Accused-appellant Annabelle Francisco, who was then nine months pregnant, was resting inside the second floor
masters bedroom of their two- storey apartment at No. 120 M. Hizon Street, Caloocan City, when she heard a loud
bang downstairs as if somebody forcibly opened the front door.Eight policemen suddenly entered her bedroom and
conducted a search for about an hour. Accused-appellant inquired about their identities but they refused to answer. It
was only at the police station where she found out that the team of searchers was led by SPO2 Teneros. The police
team, along with Barangay Chairwoman Miguelita Limpo and Kagawad Bernie de Jesus, both of Barangay 64, Zone-6,
District 2, Caloocan City, enforced the warrant and seized various things related to shabu. The police team also allegedly
seized the amount of P180,000.00, a Fiat car, jewelry, set of keys, an ATM card, bank books and car documents.
Issue; won the search/search warrant is valid
Held: For the validity of a search warrant, the Constitution requires that there be a particular description of the place to
be searched and the persons or things to be seized. The rule is that a description of a place to be searched is sufficient
if the officer with the warrant can, with reasonable effort, ascertain and identify the place intended and distinguish it from
other places in the community. Any designation or description known to the locality that leads the officer unerringly to it
satisfies the constitutional requirement.[11]
Specifically, the requisites for the issuance of a valid search warrant are: (1) probable cause is present; (2) such
presence is determined personally by the judge; (3) the complainant and the witnesses he or she may produce are
personally examined by the judge, in writing and under oath or affirmation; (4) the applicant and the witnesses testify
on the facts personally known to them; and (5) the warrant specifically describes the place to be searched and the
things to be seized.[12]
The absence of any of these requisites will cause the downright nullification of the search warrants.
The application for search warrant filed by SPO2 Teneros requested for authority to search specifically the premises of
No. 122 M. Hizon St., Caloocan City. The application was accompanied by a sketch [14] of the area.
The trial court then conducted an ocular inspection of the area. It turned out that No. 122 M. Hizon St., Caloocan City
was a concrete two-storey residential building with steel-barred windows and a terrace. It was owned by a certain Mr.

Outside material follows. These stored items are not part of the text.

-- ==== Sys2Proof/Machine/Sampler.lean ====
section
/-! DEFINITION. The sampler (R327 to R338): its mark list, the taking of rows from the pickers, and the draw. -/

namespace Sys2Proof.Machine

open Sys2Proof

/-! ## FP32 arithmetic of the sampler (R108, R332) -/

/-- A value rounded to FP32. -/
def f32 (v : Val) : Val := fp32.decode (fp32.encode v).1

/-- FP32 sum and product. -/
def f32Add (a b : Val) : Val := f32 (vAdd a b).1
def f32Mul (a b : Val) : Val := f32 (vMul a b).1
def f32Sub (a b : Val) : Val := f32Add a (vNeg b)

/-- FP32 quotient by a finite divisor that is not zero: 80 bits of quotient and a sticky bit, then rounded. -/
def f32Div (a b : Val) : Val :=
  match a, b with
  | .fin na ma ea, .fin nb mb eb =>
    if mb = 0 then .nan
    else
      let k := 80 + Nat.log2 (mb + 1)
      let q := ma * 2 ^ k / mb
      f32 (.fin (na != nb) (2 * q + bit (ma * 2 ^ k % mb != 0)) (ea - eb - k - 1))
  | .inf na, .fin nb _ _ => .inf (na != nb)
  | .fin na _ _, .inf nb => .fin (na != nb) 0 0
  | _, _ => .nan

/-- An FP32 encoding as a value. -/
def f32Of (w : Nat) : Val := fp32.decode w

/-- A whole number as a value, rounded to FP32. -/
def f32Nat (n : Nat) : Val := f32 (.fin false n 0)

/-- Minus infinity. -/
def negInf : Val := .inf true

/-- A logit as it ranks: a NaN counts as minus infinity (R333). -/
def rankVal (v : Val) : Val := if v.isNan then negInf else v

/-! ### exp, correctly rounded (R332)

A fixed-point sum of 320 bits, far beyond the distance of any FP32 argument's exponential from a rounding boundary
(log entry 35). -/

/-- Bits of the fixed point. -/
def expBits : Nat := 320

/-- Even and odd terms of the series of exp (-y): term `n`, its number, and the two sums. -/
def expSeries : Nat → Nat → Nat → Nat → Nat → Nat → Nat × Nat
  | 0, _, _, _, pos, neg => (pos, neg)
  | fuel + 1, y, n, term, pos, neg =>
    let pos' := if n % 2 = 0 then pos + term else pos
    let neg' := if n % 2 = 1 then neg + term else neg
    expSeries fuel y (n + 1) (term * y / 2 ^ expBits / (n + 1)) pos' neg'

/-- Repeated squaring of a fixed-point number. -/
def expSquare : Nat → Nat → Nat
  | 0, x => x
  | n + 1, x => expSquare n (x * x / 2 ^ expBits)

/-- exp of minus `m · 2^e`, with `e` at least -149, as FP32. -/
def expNeg (m : Nat) (e : Int) : Val :=
  if dyGt m e 200 0 then .fin false 0 0
  else
    let y := m * 2 ^ (e + expBits - 8).toNat
    let (p, n) := expSeries 100 y 0 (2 ^ expBits) 0 0
    f32 (.fin false (expSquare 8 (p - n)) (-(expBits : Int)))

/-- The weight of a logit that lies `d` at or below zero from the first (R332). -/
def weightOf (d : Val) : Val :=
  match d with
  | .fin _ m e => if m = 0 then .fin false 1 0 else expNeg m e
  | _ => .fin false 0 0

/-! ### Philox4x32-10 (R334) -/

/-- One round. PRESUMED multipliers and key steps: those of the published definition (log entry 36). -/
def philoxRound (c : Nat × Nat × Nat × Nat) (k : Nat × Nat) : Nat × Nat × Nat × Nat :=
  let p0 := 0xD2511F53 * c.1
  let p1 := 0xCD9E8D57 * c.2.2.1
  (p1 / 2 ^ 32 ^^^ c.2.1 ^^^ k.1, p1 % 2 ^ 32, p0 / 2 ^ 32 ^^^ c.2.2.2 ^^^ k.2, p0 % 2 ^ 32)

/-- The rounds. -/
def philoxRun : Nat → Nat × Nat × Nat × Nat → Nat × Nat → Nat × Nat × Nat × Nat
  | 0, c, _ => c
  | n + 1, c, k => philoxRun n (philoxRound c k) ((k.1 + 0x9E3779B9) % 2 ^ 32, (k.2 + 0xBB67AE85) % 2 ^ 32)

/-- Output word 0 for a seed and a position (R334). -/
def philox (seed q : Nat) : Nat := (philoxRun 10 (q, 0, 0, 0) (seed % 2 ^ 32, seed / 2 ^ 32 % 2 ^ 32)).1

/-! ## Order, tree and sums -/

/-- Whether token `a` ranks before token `b`: the higher logit, then the lower id (R333). -/
def ranksBefore (a b : Nat × Val) : Bool :=
  vLt false b.2 a.2 || (!vLt false a.2 b.2 && decide (a.1 < b.1))
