-- ==== Sys2Proof/Machine/Signing.lean ====
section
/-! DEFINITION. The signatures that R432, R433, R446 and R447 name: Ed25519 (RFC 8032) with SHA-512, and ML-DSA-65 (FIPS 204) with
SHAKE (FIPS 202). What the standards say is taken from outside the spec: PRESUMED, log entry 161. -/

namespace Sys2Proof.Machine

open Sys2Proof

/-! ## SHAKE -/

/-- A message padded for SHAKE to whole blocks of `rate` bytes. -/
def shakePad (rate : Nat) (m : List Byte) : List Byte :=
  let n := rate - m.length % rate
  m ++ (if n = 1 then [0x9F] else 0x1F :: zeros (n - 2) ++ [0x80])

/-- Blocks read out of the state. -/
def squeeze (rate : Nat) : Nat → List (BitVec 64) → List Byte
  | 0, _ => []
  | n + 1, a => (a.flatMap (fun x => leBytes 8 x.toNat)).take rate ++ squeeze rate n (keccakF a)

/-- SHAKE with a rate, to `n` bytes. -/
def shake (rate n : Nat) (m : List Byte) : List Byte :=
  (squeeze rate (ceilDiv n rate) ((chunks rate (m.length + 1) (shakePad rate m)).foldl absorbBlock (List.replicate 25 0))).take n

/-- SHAKE256. -/
def shake256 (n : Nat) (m : List Byte) : List Byte := shake 136 n m

/-- SHAKE128. -/
def shake128 (n : Nat) (m : List Byte) : List Byte := shake 168 n m

/-! ## SHA-512 (FIPS 180-4) -/

/-- The round constants of SHA-512. -/
def shaTwoK : List (BitVec 64) :=
  [0x428a2f98d728ae22, 0x7137449123ef65cd, 0xb5c0fbcfec4d3b2f, 0xe9b5dba58189dbbc, 0x3956c25bf348b538,
   0x59f111f1b605d019, 0x923f82a4af194f9b, 0xab1c5ed5da6d8118, 0xd807aa98a3030242, 0x12835b0145706fbe,
   0x243185be4ee4b28c, 0x550c7dc3d5ffb4e2, 0x72be5d74f27b896f, 0x80deb1fe3b1696b1, 0x9bdc06a725c71235,
   0xc19bf174cf692694, 0xe49b69c19ef14ad2, 0xefbe4786384f25e3, 0x0fc19dc68b8cd5b5, 0x240ca1cc77ac9c65]
  ++ [0x2de92c6f592b0275, 0x4a7484aa6ea6e483, 0x5cb0a9dcbd41fbd4, 0x76f988da831153b5, 0x983e5152ee66dfab,
   0xa831c66d2db43210, 0xb00327c898fb213f, 0xbf597fc7beef0ee4, 0xc6e00bf33da88fc2, 0xd5a79147930aa725,
   0x06ca6351e003826f, 0x142929670a0e6e70, 0x27b70a8546d22ffc, 0x2e1b21385c26c926, 0x4d2c6dfc5ac42aed,
   0x53380d139d95b3df, 0x650a73548baf63de, 0x766a0abb3c77b2a8, 0x81c2c92e47edaee6, 0x92722c851482353b]
  ++ [0xa2bfe8a14cf10364, 0xa81a664bbc423001, 0xc24b8b70d0f89791, 0xc76c51a30654be30, 0xd192e819d6ef5218,
   0xd69906245565a910, 0xf40e35855771202a, 0x106aa07032bbd1b8, 0x19a4c116b8d2d0c8, 0x1e376c085141ab53,
   0x2748774cdf8eeb99, 0x34b0bcb5e19b48a8, 0x391c0cb3c5c95a63, 0x4ed8aa4ae3418acb, 0x5b9cca4f7763e373,
   0x682e6ff3d6b2b8a3, 0x748f82ee5defb2fc, 0x78a5636f43172f60, 0x84c87814a1f0ab72, 0x8cc702081a6439ec]
  ++ [0x90befffa23631e28, 0xa4506cebde82bde9, 0xbef9a3f7b2c67915, 0xc67178f2e372532b, 0xca273eceea26619c,
   0xd186b8c721c0c207, 0xeada7dd6cde0eb1e, 0xf57d4f7fee6ed178, 0x06f067aa72176fba, 0x0a637dc5a2c898a6,
   0x113f9804bef90dae, 0x1b710b35131c471b, 0x28db77f523047d84, 0x32caab7b40c72493, 0x3c9ebe0a15c9bebc,
   0x431d67c49c100d4c, 0x4cc5d4becb3e42b6, 0x597f299cfc657e2a, 0x5fcb6fab3ad6faec, 0x6c44198c4a475817]

/-- The first hash value of SHA-512. -/
def shaTwoStart : List (BitVec 64) :=
  [0x6a09e667f3bcc908, 0xbb67ae8584caa73b, 0x3c6ef372fe94f82b, 0xa54ff53a5f1d36f1, 0x510e527fade682d1,
   0x9b05688c2b3e6c1f, 0x1f83d9abfb41bd6b, 0x5be0cd19137e2179]

/-- Bytes as a number, the first the most significant. -/
def beNat (l : List Byte) : Nat := leNat l.reverse

/-- A number in `n` bytes, the first the most significant. -/
def beBytes (n v : Nat) : List Byte := (leBytes n v).reverse

/-- A message padded for SHA-512 to whole blocks of 128 B. -/
def shaTwoPad (m : List Byte) : List Byte :=
  m ++ 0x80 :: zeros ((239 - m.length % 128) % 128) ++ beBytes 16 (8 * m.length)

/-- The message schedule: `n` more words after the 16 latest, which come newest first. -/
def shaTwoWords : Nat → List (BitVec 64) → List (BitVec 64)
  | 0, w => w
  | n + 1, w =>
    let x := w.getD 14 0
    let y := w.getD 1 0
    let a := x.rotateRight 1 ^^^ x.rotateRight 8 ^^^ x >>> 7
    let b := y.rotateRight 19 ^^^ y.rotateRight 61 ^^^ y >>> 6
    shaTwoWords n ((b + w.getD 6 0 + a + w.getD 15 0) :: w)

/-- One round: the eight working words, the constant and the word of the schedule. -/
def shaTwoRound (v : List (BitVec 64)) (kw : BitVec 64 × BitVec 64) : List (BitVec 64) := match v with
  | [a, b, c, d, e, f, g, h] =>
    let t := h + (e.rotateRight 14 ^^^ e.rotateRight 18 ^^^ e.rotateRight 41) + ((e &&& f) ^^^ (~~~e &&& g)) + kw.1 + kw.2
    let u := (a.rotateRight 28 ^^^ a.rotateRight 34 ^^^ a.rotateRight 39) + ((a &&& b) ^^^ (a &&& c) ^^^ (b &&& c))
    [t + u, a, b, c, d + t, e, f, g]
  | _ => v

/-- A block taken into the hash value. -/
def shaTwoBlock (v : List (BitVec 64)) (blk : List Byte) : List (BitVec 64) :=
  let w := ((List.range 16).map (fun i => BitVec.ofNat 64 (beNat (sliceBytes blk (8 * i) 8)))).reverse
  List.zipWith (· + ·) v ((shaTwoK.zip (shaTwoWords 64 w).reverse).foldl shaTwoRound v)

/-- SHA-512. -/
def shaTwo (m : List Byte) : List Byte :=
  ((chunks 128 (m.length + 17) (shaTwoPad m)).foldl shaTwoBlock shaTwoStart).flatMap (fun x => beBytes 8 x.toNat)

/-! ## Ed25519 (RFC 8032, 5.1) -/

/-- The prime of the field. -/
def edPrime : Nat := 2 ^ 255 - 19

/-- The order of the base point. -/
def edOrder : Nat := 2 ^ 252 + 27742317777372353535851937790883648493

/-- The curve's constant d. -/
def edD : Nat := 37095705934669439343138083508754565189542113879843219016388785533085940283555

/-- A power of a number below a modulus; the first number bounds the bits of the exponent. -/
def powMod (m : Nat) : Nat → Nat → Nat → Nat
  | 0, _, _ => 1
  | n + 1, b, e =>
    let h := powMod m n (b * b % m) (e / 2)
    if e % 2 = 1 then b * h % m else h

/-- A power in the field. -/
def edPow (b e : Nat) : Nat := powMod edPrime 255 b e

/-- The sum of two points. -/
def edAdd (a b : Nat × Nat) : Nat × Nat :=
  let k := edD * (a.1 * b.1 % edPrime) * (a.2 * b.2 % edPrime) % edPrime
  ((a.1 * b.2 + b.1 * a.2) * edPow (1 + k) (edPrime - 2) % edPrime,
   (a.2 * b.2 + a.1 * b.1) * edPow (edPrime + 1 - k) (edPrime - 2) % edPrime)

/-- A multiple of a point; the first number bounds the bits of the factor. -/
def edTimes : Nat → Nat → Nat × Nat → Nat × Nat
  | 0, _, _ => (0, 1)
  | n + 1, k, a =>
    let h := edTimes n (k / 2) (edAdd a a)
    if k % 2 = 1 then edAdd a h else h

/-- The base point. -/
def edBase : Nat × Nat :=
  (15112221349535400772501151409588531511454012693041857206046113283949847762202,
   46316835694926478169428394003475163141307993866256225615783033603165251855960)

/-- A point as 32 bytes. -/
def edEncode (a : Nat × Nat) : List Byte := leBytes 32 (a.2 + 2 ^ 255 * (a.1 % 2))

/-- The point that 32 bytes encode. -/
def edDecode (l : List Byte) : Option (Nat × Nat) :=
  let v := leNat l
  let y := v % 2 ^ 255
  let odd := v / 2 ^ 255
  let u := (y * y + edPrime - 1) % edPrime
  let w := (edD * (y * y % edPrime) + 1) % edPrime
  let x := u * edPow w 3 * edPow (u * edPow w 7 % edPrime) ((edPrime - 5) / 8) % edPrime
  let z := w * (x * x) % edPrime
  let x := if z = u then some x else if z = (edPrime - u) % edPrime then some (x * edPow 2 ((edPrime - 1) / 4) % edPrime) else none
  match x with
  | some x =>
    if edPrime ≤ y || l.length != 32 || (x == 0 && odd == 1) then none
    else some (if x % 2 = odd then x else edPrime - x, y)
  | none => none

/-- The factor and the prefix of a private key. -/
def edExpand (key : List Byte) : Nat × List Byte :=
  let h := shaTwo key
  (leAt h 0 32 % 2 ^ 254 / 8 * 8 + 2 ^ 254, sliceBytes h 32 32)

/-- The public key of a private key. -/
def edPublic (key : List Byte) : List Byte := edEncode (edTimes 255 (edExpand key).1 edBase)

/-- The challenge of a signature: the first point, the public key and the message. -/
def edChallenge (r key m : List Byte) : Nat := leNat (shaTwo (r ++ key ++ m)) % edOrder

/-- The Ed25519 signature of a message. -/
@[irreducible] def edSign (key m : List Byte) : List Byte :=
  let (a, pre) := edExpand key
  let r := leNat (shaTwo (pre ++ m)) % edOrder
  let point := edEncode (edTimes 253 r edBase)
  point ++ leBytes 32 ((r + edChallenge point (edPublic key) m * a) % edOrder)

/-- Whether an Ed25519 signature verifies: key, message, signature. -/
@[irreducible] def edVerify (key m sig : List Byte) : Bool :=
  let r := sig.take 32
  let t := leNat (sig.drop 32)
  match edDecode key, edDecode r with
  | some a, some b =>
    sig.length == 64 && decide (t < edOrder)
      && edTimes 4 8 (edTimes 253 t edBase) == edTimes 4 8 (edAdd b (edTimes 253 (edChallenge r key m) a))
  | _, _ => false

/-! ## ML-DSA-65 (FIPS 204) -/

/-- The modulus q. A polynomial is the list of its 256 coefficients below q. -/
def dsaQ : Nat := 8380417

/-- γ1, and γ2, half the step of the high bits. -/
def dsaMask : Nat := 2 ^ 19
def dsaHalf : Nat := 261888

/-- The exponent of the root of the transform's place `j`: 2 brv(j) + 1. -/
def dsaTurn (j : Nat) : Nat := 2 * sumOf ((List.range 8).map (fun b => j / 2 ^ b % 2 * 2 ^ (7 - b))) + 1

/-- The root of 1 whose odd powers are the transform's points, to a power. -/
def dsaRoot (e : Nat) : Nat := powMod dsaQ 9 1753 (e % 512)

/-- The value of a polynomial. -/
def dsaAt (f : List Nat) (x : Nat) : Nat := f.foldr (fun c v => (c + x * v) % dsaQ) 0

/-- The transform NTT: the values at the roots. -/
def dsaNtt (f : List Nat) : List Nat := (List.range 256).map (fun j => dsaAt f (dsaRoot (dsaTurn j)))

/-- The polynomial of a transform: 1/256 of the sum over the roots. -/
def dsaBack (f : List Nat) : List Nat :=
  let g := (f.zipIdx).map (fun x => (x.1, dsaTurn x.2))
  (List.range 256).map (fun k => 8347681 * sumOf (g.map (fun x => x.1 * dsaRoot (512 - x.2 * k % 512) % dsaQ)) % dsaQ)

Joseph Ching. The house, however, bore no house number. The house marked No. 122 M. Hizon St., Caloocan City
was actually two houses away from accused-appellants house at No. 120 M. Hizon St.
The particularity of the place described is essential in the issuance of search warrants to avoid the exercise by the
enforcing officers of discretion.Hence, the trial court erred in refusing to nullify the actions of the police officers who
were perhaps swayed by their alleged knowledge of the place.
The controlling subject of search warrants is the place indicated in the warrant itself and not the place identified by the
police
Consequently, all the items seized during the illegal search are prohibited from being used in evidence. Absent these
items presented by the prosecution, the conviction of accused-appellant for the crime charged loses its basis.